=== Begin Enclosure ===

-- ==== Sys2Proof/Machine/Evict.lean ====
section
/-! DEFINITION. Tenant switching: the STOP commands, stopping, saving, restoring and releasing a core, the image, and guard
reports at their management core (R403 to R416). -/

namespace Sys2Proof.Machine

/-! ### Commands (R403, R404) -/

/-- A STOP packet sent to a site, with STOP_AREA and the operation. -/
def sendStop (k v op : Nat) (s : State) : State :=
  let s := modMgmt s k fun m =>
    let st := mreg m 0x7E2
    let st := setBitsN st 15 0 (bitsN st 15 0 + 1)
    setMreg m 0x7E2 (if op = 1 then setBitsN st 31 16 (bitsN st 31 16 + 1) else st)
  send2 s (mgmtSite k) (posted (mgmtSite k)
    { kind := kSTOP, vc := 2, dest := bitsN v 15 0 + bitsN v 19 18 * 2 ^ 18, src := nullCore
      arg0 := wordN (mreg (getMgmt s k) 0x7E1), ks := op })
/-- A write of STOP_CMD: OP 0 sends nothing. -/
def stopCmd (k v : Nat) (s : State) : State := if bitsN v 21 20 = 0 then s else sendStop k v (bitsN v 21 20) s
/-- EVICT, RESTORE and RELEASE: STOP_CMD written with OP 1, 2 and 3. -/
def execEvict (s : State) : Res := .next (sendStop (argAt s 0) (argAt s 1) 1 s)
def execRestore (s : State) : Res := .next (sendStop (argAt s 0) (argAt s 1) 2 s)
def execRelease (s : State) : Res := .next (sendStop (argAt s 0) (argAt s 1) 3 s)

/-- The completion of a command sent to the management core's rim site. -/
def finishStop (s : State) (sid mgr code : Nat) : State := sendAns s sid (stopAnswer sid code { origin := mgr })
/-- STOP_COMPLETION (R404, R414). -/
def execStopCompletion (s : State) : Res :=
  let k := argAt s 0
  match mgmtHead s k .stopDone with
  | none => .next s
  | some p => .next (modMgmt (popMgmt k s) k fun m =>
      let st := mreg m 0x7E2
      let st := setBitsN st 15 0 (bitsN st 15 0 + (2 ^ 16 - 1))
      let code := refusalOf p
      setMreg m 0x7E2 (if code = 0 then st
        else setBitsN (setBitsN st 35 32 code) 55 36 (bits p.arg0 15 0 + bits p.arg0 19 18 * 2 ^ 16)))
/-- STOP_ECHO (R408): an echo reaches its management core. -/
def execStopEcho (s : State) : Res :=
  .next (modMgmt s (argAt s 0) fun m =>
    if m.echoes = 0 then m
    else
      let st := mreg m 0x7E2
      { setMreg m 0x7E2 (setBitsN st 31 16 (bitsN st 31 16 + (2 ^ 16 - 1))) with echoes := m.echoes - 1 })

/-! ### Stopping (R405 to R409) -/

/-- The STOP packet that a core handles next, where it is of an operation: the first that reached it (R413). -/
def stopHead (x : Site) (op : Nat) : Option Packet :=
  (x.core.arrivals.find? fun p => p.kind == kSTOP).bind fun p => if refusalOf p == op then some p else none
def popStop (x : Site) : Site := onCore (fun c => { c with arrivals := c.arrivals.eraseP fun p => p.kind == kSTOP }) x
/-- Whether an operation is out on the fabric: sent, and neither waiting to be sent again nor still in the injection buffer. -/
def inFlight (c : Core) (o : Outst) : Bool := o.due.isNone && !(c.inj0.any fun j => j.pkt.seq == o.seq && j.pkt.kind == o.pkt.kind)
/-- Safety tests abandoned: their requests are to be tested anew (R407, R120). -/
def dropTests (c : Core) : Core :=
  let reqs := c.tum.restarts ++ c.tum.tests.map fun t => t.req
  let waits (r : TReq) : Bool := c.tum.waiters.any fun w => w.order == r.order
  { c with tum := { c.tum with tests := [], restarts := [], asked := c.tum.asked ++ reqs.filter fun r => !waits r
                               pass := c.tum.pass ++ (reqs.filter waits).map TReq.order } }
/-- The echo of an EVICT on its way to its management core. -/
-- DEDUCED: log 122.
def sendEcho (s : State) (mgr : Nat) : State :=
  match mgmtAt mgr with
  | some k => modMgmt s k fun m => { m with echoes := m.echoes + 1 }
  | none => s
/-- The core begins SAVING: the site holds its name and park (R406). -/
def beginSaving (x : Site) : Site :=
  onRouter (fun r => { r with hold := some (coreName x, localPark x) })
    (onCore (fun c => { c with evict := { c.evict with st := .saving, failed := false } }) x)
/-- STOP_ARRIVAL (R405, R414): an EVICT stops a core that runs; one whose image could not be written begins SAVING again. -/
-- DEDUCED: log 122.
def execStopArrival (s : State) : Res :=
  let sid := argAt s 0
  match stopHead (getSite s sid) 1 with
  | none => .next s
  | some p =>
    let s := modSite s sid popStop
    let x := getSite s sid
    let e := x.core.evict
    match e.st, e.failed with
    | .run, _ => .next (modSite s sid (onCore fun c =>
        { dropTests c with evict := { st := .stopping, mgr := p.origin, area := p.arg0, stopAt := some (e.stopAt.getD s.time), arrived := siteTime (e.stopAt.getD s.time) sid } }))
    | .stopped, true => .next (sendEcho (modSite s sid fun x =>
        beginSaving (onCore (fun c => { c with evict := { c.evict with mgr := p.origin, area := p.arg0 } }) x)) p.origin)
    | _, _ => .next (finishStop s sid p.origin 2)
/-- Whether a stopping core is quiescent (R407): results have been written, and every access has performed but those of the
tensor engine's suspended operations and those that wait behind one in its stream; what it has fired is written (R256), and the
requests that came by the STOP's arrival cycle are served (R406). -/
-- DEDUCED: log 99.
def quiescent (x : Site) : Bool :=
  let c := x.core
  (x.router.tiles.all fun t => t.lines == []) && c.scalars == [] && c.vectors == [] && c.landing.isNone &&
  (toWrite c.tensor).isNone && c.ordReady == [] && (c.arrivals.all fun p => p.late || p.vc == 2 || isAnswer p.kind) &&
  c.accesses.all fun a => a.fin == .engine ||
    (c.accesses.takeWhile fun b => b.id != a.id).any fun b => b.fin == .engine && b.key == a.key && b.stream == a.stream
/-- QUIESCENCE (R407, R408): the core is STOPPED and raises its stop echo. -/
def execQuiescence (s : State) : Res :=
  let sid := argAt s 0
  let x := getSite s sid
  let c := x.core
  if c.evict.st = .stopping ∧ quiescent x then
    .next (sendEcho (modSite s sid (onCore fun c => { c with evict := { c.evict with st := .stopped, since := s.time } })) c.evict.mgr)
  else .next s
/-- Whether STOPPED ends: every answer has come, or TMO has passed (R409). -/
def stoppedOver (c : Core) (time : Nat) : Bool :=
  c.evict.st == .stopped && !c.evict.failed &&
  (!(c.outs.any (inFlight c)) || decide (c.evict.since + bits c.evict.area 19 8 * 64 ≤ time))
/-- STOPPED_END: the operations left unanswered are recorded, and SAVING begins. -/
def execStoppedEnd (s : State) : Res :=
  .next (modSite s (argAt s 0) fun x =>
    if stoppedOver x.core s.time then
      beginSaving (onCore (fun c => { c with evict := { c.evict with lost := c.outs.filter (inFlight c) } }) x)
    else x)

=== End Enclosure ===

-- TASK STATEMENT --
Given the data above, transcribe exactly the lines from the one containing "reports at their" down to the one containing "def finishStop (s", and no others.

-- TASK ANSWER --
reports at their management core (R403 to R416). -/

namespace Sys2Proof.Machine

/-! ### Commands (R403, R404) -/

/-- A STOP packet sent to a site, with STOP_AREA and the operation. -/
def sendStop (k v op : Nat) (s : State) : State :=
  let s := modMgmt s k fun m =>
    let st := mreg m 0x7E2
    let st := setBitsN st 15 0 (bitsN st 15 0 + 1)
    setMreg m 0x7E2 (if op = 1 then setBitsN st 31 16 (bitsN st 31 16 + 1) else st)
  send2 s (mgmtSite k) (posted (mgmtSite k)
    { kind := kSTOP, vc := 2, dest := bitsN v 15 0 + bitsN v 19 18 * 2 ^ 18, src := nullCore
      arg0 := wordN (mreg (getMgmt s k) 0x7E1), ks := op })
/-- A write of STOP_CMD: OP 0 sends nothing. -/
def stopCmd (k v : Nat) (s : State) : State := if bitsN v 21 20 = 0 then s else sendStop k v (bitsN v 21 20) s
/-- EVICT, RESTORE and RELEASE: STOP_CMD written with OP 1, 2 and 3. -/
def execEvict (s : State) : Res := .next (sendStop (argAt s 0) (argAt s 1) 1 s)
def execRestore (s : State) : Res := .next (sendStop (argAt s 0) (argAt s 1) 2 s)
def execRelease (s : State) : Res := .next (sendStop (argAt s 0) (argAt s 1) 3 s)

/-- The completion of a command sent to the management core's rim site. -/
def finishStop (s : State) (sid mgr code : Nat) : State := sendAns s sid (stopAnswer sid code { origin := mgr })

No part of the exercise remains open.